PROBLEM DESCRIPTION
Each line of the data holding "some" should be found and copied.

DATA FOR ANALYSIS
##############################
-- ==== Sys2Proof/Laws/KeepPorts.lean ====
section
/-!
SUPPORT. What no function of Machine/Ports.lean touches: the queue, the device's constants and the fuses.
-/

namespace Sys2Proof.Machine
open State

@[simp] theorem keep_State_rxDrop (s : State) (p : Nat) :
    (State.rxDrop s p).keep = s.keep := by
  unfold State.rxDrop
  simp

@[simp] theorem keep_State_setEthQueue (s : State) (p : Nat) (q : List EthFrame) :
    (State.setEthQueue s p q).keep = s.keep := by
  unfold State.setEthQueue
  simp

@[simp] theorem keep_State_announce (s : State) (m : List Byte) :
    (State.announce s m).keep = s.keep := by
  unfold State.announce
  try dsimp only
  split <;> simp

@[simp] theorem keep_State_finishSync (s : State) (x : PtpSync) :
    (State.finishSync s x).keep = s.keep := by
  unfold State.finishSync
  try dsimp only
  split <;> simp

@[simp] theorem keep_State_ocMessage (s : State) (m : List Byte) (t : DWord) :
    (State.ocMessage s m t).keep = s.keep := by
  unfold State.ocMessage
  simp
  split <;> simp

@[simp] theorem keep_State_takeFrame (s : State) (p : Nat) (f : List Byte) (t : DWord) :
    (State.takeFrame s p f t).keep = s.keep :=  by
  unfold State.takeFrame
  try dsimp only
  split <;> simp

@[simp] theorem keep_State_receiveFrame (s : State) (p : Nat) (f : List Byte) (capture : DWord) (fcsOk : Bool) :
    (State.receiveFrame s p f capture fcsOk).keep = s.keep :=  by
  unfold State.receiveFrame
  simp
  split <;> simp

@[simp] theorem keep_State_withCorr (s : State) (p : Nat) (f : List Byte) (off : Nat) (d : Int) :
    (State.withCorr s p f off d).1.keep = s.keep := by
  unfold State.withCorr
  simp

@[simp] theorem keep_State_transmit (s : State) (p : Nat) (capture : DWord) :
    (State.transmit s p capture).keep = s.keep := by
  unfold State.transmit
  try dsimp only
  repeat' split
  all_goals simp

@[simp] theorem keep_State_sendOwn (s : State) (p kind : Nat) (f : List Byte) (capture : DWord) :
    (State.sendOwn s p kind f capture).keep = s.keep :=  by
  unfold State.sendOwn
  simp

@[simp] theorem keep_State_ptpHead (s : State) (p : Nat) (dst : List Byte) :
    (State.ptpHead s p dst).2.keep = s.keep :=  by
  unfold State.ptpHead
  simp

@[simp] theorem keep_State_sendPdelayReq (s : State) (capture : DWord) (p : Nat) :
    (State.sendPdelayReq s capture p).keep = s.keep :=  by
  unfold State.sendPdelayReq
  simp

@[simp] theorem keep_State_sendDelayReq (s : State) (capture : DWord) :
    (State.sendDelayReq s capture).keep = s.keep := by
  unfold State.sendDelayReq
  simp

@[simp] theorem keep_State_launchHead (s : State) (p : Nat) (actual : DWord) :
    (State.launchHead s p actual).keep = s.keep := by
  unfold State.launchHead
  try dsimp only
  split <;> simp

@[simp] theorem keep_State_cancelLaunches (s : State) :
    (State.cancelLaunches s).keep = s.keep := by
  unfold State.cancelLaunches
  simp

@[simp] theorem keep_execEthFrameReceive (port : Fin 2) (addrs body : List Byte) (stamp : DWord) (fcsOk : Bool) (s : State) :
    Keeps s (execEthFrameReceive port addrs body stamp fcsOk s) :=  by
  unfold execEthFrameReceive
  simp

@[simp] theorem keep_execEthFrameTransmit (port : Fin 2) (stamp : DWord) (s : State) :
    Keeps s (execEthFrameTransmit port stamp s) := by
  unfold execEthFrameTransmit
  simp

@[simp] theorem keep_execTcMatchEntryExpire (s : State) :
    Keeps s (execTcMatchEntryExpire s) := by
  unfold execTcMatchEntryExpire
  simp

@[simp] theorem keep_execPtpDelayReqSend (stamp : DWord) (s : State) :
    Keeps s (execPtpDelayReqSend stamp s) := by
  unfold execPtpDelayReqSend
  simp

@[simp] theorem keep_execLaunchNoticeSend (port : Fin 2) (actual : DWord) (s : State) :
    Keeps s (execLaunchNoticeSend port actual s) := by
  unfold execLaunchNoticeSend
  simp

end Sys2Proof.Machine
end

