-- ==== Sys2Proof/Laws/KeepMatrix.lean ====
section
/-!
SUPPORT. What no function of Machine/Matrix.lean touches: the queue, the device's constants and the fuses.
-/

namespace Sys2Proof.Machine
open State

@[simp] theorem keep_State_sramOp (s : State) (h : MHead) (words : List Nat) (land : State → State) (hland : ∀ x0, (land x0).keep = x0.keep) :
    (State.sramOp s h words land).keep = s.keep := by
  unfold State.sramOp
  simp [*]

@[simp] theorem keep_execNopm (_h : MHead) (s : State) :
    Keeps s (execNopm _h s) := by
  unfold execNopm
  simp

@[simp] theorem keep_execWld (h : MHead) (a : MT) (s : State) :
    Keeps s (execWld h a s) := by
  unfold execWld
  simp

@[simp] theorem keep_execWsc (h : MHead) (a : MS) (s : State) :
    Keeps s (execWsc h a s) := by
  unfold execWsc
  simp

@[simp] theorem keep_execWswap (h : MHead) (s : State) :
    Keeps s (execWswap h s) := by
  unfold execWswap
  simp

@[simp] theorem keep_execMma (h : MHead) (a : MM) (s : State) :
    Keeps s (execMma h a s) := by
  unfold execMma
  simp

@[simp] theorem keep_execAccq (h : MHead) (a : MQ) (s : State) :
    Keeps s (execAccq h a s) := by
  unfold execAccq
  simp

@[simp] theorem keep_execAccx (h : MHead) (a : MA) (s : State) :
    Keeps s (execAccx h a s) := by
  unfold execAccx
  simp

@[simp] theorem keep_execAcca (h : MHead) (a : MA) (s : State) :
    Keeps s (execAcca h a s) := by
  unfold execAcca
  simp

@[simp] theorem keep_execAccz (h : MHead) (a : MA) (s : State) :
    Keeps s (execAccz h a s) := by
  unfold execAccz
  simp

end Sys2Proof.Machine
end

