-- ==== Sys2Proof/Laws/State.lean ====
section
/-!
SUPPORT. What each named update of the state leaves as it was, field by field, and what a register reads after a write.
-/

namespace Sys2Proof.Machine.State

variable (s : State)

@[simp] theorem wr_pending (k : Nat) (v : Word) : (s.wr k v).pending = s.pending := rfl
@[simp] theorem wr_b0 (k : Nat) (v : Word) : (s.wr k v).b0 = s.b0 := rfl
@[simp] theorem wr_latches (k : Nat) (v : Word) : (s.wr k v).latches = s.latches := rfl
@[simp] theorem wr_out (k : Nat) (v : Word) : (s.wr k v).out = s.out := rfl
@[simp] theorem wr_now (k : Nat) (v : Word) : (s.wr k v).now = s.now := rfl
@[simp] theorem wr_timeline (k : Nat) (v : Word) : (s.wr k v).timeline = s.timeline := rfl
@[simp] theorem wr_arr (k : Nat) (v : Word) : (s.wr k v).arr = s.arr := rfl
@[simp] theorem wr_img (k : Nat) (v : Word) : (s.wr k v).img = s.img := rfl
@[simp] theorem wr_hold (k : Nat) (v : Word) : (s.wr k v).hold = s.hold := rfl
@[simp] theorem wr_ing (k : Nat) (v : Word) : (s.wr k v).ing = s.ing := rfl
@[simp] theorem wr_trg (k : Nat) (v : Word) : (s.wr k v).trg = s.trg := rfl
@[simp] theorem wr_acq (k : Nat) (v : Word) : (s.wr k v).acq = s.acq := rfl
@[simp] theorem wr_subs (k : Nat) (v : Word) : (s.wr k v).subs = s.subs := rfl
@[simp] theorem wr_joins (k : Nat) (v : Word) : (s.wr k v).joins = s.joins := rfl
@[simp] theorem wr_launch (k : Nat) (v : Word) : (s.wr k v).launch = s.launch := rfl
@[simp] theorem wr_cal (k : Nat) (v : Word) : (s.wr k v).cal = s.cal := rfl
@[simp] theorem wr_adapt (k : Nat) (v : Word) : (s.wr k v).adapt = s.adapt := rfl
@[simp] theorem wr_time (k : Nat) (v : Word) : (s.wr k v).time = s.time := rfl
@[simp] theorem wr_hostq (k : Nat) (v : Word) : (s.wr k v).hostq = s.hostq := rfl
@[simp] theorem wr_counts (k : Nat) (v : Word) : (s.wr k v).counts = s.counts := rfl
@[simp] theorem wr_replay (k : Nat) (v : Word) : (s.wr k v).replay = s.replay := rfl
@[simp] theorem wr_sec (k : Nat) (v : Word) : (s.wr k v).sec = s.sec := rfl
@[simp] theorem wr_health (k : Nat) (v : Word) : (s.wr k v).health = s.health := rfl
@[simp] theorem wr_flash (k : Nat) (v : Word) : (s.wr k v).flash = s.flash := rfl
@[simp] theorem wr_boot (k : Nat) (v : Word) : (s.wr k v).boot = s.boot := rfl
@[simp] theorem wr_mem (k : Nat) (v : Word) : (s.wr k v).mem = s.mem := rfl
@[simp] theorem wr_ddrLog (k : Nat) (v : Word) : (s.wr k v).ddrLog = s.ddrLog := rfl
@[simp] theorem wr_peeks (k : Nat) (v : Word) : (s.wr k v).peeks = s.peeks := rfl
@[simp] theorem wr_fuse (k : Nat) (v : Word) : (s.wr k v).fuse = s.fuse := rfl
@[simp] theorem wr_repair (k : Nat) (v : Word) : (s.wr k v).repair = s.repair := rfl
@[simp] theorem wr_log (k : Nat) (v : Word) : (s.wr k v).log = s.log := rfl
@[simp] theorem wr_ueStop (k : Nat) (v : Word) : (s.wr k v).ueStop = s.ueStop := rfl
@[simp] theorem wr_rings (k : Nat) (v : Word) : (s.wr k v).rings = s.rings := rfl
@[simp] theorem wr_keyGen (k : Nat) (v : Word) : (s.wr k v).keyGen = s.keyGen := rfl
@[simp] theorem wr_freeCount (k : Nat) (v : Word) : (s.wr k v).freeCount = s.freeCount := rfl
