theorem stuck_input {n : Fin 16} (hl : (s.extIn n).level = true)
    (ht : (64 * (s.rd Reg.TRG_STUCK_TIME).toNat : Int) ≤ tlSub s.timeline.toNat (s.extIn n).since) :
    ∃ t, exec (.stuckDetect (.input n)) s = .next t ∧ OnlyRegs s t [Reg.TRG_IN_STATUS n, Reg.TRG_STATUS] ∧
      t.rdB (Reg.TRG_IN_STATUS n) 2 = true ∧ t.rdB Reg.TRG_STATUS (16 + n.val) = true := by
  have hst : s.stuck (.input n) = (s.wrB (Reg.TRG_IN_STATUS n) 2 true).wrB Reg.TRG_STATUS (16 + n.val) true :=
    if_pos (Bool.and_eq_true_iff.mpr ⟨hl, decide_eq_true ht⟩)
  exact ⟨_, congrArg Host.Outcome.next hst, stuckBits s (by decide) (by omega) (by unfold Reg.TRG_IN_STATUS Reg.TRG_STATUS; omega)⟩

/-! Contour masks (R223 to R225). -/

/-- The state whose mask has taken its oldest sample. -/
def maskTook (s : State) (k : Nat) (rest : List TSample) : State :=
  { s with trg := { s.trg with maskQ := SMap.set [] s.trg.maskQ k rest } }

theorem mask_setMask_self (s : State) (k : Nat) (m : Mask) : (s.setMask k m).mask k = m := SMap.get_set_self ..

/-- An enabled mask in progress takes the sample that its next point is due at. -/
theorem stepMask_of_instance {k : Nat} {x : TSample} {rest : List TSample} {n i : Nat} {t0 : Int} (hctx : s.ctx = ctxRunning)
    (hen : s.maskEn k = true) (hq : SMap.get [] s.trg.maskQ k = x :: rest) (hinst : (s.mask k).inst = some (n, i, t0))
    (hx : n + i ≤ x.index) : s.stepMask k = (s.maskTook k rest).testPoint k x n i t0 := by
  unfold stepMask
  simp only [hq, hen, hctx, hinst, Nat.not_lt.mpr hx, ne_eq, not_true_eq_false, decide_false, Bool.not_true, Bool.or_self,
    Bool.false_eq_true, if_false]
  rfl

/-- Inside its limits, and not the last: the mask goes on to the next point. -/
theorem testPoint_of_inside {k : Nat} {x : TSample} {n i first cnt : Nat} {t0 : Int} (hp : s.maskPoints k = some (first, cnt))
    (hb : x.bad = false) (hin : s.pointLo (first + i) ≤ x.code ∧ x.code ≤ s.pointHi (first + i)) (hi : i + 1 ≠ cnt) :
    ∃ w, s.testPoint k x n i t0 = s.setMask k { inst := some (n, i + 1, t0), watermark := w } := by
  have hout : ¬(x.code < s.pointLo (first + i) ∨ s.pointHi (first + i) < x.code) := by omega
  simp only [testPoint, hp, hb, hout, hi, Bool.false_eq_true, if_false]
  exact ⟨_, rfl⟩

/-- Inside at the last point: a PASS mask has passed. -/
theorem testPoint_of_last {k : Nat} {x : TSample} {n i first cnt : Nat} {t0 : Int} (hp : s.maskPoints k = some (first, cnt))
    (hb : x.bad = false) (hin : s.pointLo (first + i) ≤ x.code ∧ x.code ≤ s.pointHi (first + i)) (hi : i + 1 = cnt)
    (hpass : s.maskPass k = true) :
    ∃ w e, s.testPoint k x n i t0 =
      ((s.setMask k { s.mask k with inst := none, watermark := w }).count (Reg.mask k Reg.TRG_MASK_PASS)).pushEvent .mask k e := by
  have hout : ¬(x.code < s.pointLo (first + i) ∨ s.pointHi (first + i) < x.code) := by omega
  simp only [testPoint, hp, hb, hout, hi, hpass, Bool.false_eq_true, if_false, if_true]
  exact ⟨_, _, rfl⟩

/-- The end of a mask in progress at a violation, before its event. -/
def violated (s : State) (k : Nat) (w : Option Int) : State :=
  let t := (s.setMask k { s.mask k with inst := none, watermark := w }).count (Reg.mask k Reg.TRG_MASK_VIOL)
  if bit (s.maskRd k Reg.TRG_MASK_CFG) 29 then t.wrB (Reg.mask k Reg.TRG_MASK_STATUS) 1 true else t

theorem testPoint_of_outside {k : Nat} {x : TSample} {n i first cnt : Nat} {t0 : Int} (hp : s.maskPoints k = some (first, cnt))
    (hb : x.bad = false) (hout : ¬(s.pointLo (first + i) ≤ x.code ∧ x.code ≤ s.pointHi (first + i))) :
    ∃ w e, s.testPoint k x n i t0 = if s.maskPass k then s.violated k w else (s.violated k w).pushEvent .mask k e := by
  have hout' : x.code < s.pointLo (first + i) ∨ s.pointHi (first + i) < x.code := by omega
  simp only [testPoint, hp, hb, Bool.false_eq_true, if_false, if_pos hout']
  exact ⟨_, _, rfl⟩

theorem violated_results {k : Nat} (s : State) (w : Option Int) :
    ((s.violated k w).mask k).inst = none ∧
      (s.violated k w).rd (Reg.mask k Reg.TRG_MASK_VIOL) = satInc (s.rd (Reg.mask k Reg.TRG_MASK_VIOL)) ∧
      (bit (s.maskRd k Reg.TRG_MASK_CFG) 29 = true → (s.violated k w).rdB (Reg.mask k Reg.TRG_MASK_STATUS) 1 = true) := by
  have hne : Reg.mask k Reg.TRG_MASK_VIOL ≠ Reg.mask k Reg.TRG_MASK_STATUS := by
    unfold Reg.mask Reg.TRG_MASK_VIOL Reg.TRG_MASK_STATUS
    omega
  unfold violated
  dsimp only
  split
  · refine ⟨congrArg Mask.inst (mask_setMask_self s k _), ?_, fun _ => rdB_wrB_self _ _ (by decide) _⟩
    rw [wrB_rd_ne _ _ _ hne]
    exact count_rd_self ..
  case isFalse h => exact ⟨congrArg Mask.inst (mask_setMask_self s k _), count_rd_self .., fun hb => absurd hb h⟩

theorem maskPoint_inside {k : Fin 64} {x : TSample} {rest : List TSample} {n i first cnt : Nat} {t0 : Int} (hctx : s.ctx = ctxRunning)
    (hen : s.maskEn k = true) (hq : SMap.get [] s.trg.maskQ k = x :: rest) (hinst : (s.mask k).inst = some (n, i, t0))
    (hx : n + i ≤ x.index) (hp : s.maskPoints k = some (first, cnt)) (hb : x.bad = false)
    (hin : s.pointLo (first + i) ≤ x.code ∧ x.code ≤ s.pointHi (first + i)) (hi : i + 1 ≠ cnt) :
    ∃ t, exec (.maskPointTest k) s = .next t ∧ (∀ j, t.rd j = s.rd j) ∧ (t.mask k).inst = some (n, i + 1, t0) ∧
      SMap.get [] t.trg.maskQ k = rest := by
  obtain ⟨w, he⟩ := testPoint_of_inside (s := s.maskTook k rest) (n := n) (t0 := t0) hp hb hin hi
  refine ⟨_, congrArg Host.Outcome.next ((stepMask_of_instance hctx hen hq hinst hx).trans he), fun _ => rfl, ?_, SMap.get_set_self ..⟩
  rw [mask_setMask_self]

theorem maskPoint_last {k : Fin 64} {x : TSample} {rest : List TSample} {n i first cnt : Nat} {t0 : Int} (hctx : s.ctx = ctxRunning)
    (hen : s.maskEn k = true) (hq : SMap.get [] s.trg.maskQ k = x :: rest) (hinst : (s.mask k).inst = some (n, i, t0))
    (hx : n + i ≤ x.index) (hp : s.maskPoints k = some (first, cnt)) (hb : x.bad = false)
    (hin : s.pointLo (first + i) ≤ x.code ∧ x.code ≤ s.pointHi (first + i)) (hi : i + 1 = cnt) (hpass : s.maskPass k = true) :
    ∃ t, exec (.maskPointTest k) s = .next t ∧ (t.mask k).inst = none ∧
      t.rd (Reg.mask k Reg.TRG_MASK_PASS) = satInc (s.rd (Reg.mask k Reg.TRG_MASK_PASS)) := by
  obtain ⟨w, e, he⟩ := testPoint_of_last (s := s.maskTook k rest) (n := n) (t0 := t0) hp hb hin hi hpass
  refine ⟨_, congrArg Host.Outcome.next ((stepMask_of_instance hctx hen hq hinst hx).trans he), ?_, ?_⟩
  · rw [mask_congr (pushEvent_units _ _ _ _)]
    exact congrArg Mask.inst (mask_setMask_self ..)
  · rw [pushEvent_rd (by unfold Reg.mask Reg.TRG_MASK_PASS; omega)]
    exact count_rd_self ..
##############################
SOLUTION
    (hen : s.maskEn k = true) (hq : SMap.get [] s.trg.maskQ k = x :: rest) (hinst : (s.mask k).inst = some (n, i, t0))
theorem testPoint_of_inside {k : Nat} {x : TSample} {n i first cnt : Nat} {t0 : Int} (hp : s.maskPoints k = some (first, cnt))
    ∃ w, s.testPoint k x n i t0 = s.setMask k { inst := some (n, i + 1, t0), watermark := w } := by
theorem testPoint_of_last {k : Nat} {x : TSample} {n i first cnt : Nat} {t0 : Int} (hp : s.maskPoints k = some (first, cnt))
theorem testPoint_of_outside {k : Nat} {x : TSample} {n i first cnt : Nat} {t0 : Int} (hp : s.maskPoints k = some (first, cnt))
    (hen : s.maskEn k = true) (hq : SMap.get [] s.trg.maskQ k = x :: rest) (hinst : (s.mask k).inst = some (n, i, t0))
    (hx : n + i ≤ x.index) (hp : s.maskPoints k = some (first, cnt)) (hb : x.bad = false)
    ∃ t, exec (.maskPointTest k) s = .next t ∧ (∀ j, t.rd j = s.rd j) ∧ (t.mask k).inst = some (n, i + 1, t0) ∧
    (hen : s.maskEn k = true) (hq : SMap.get [] s.trg.maskQ k = x :: rest) (hinst : (s.mask k).inst = some (n, i, t0))
    (hx : n + i ≤ x.index) (hp : s.maskPoints k = some (first, cnt)) (hb : x.bad = false)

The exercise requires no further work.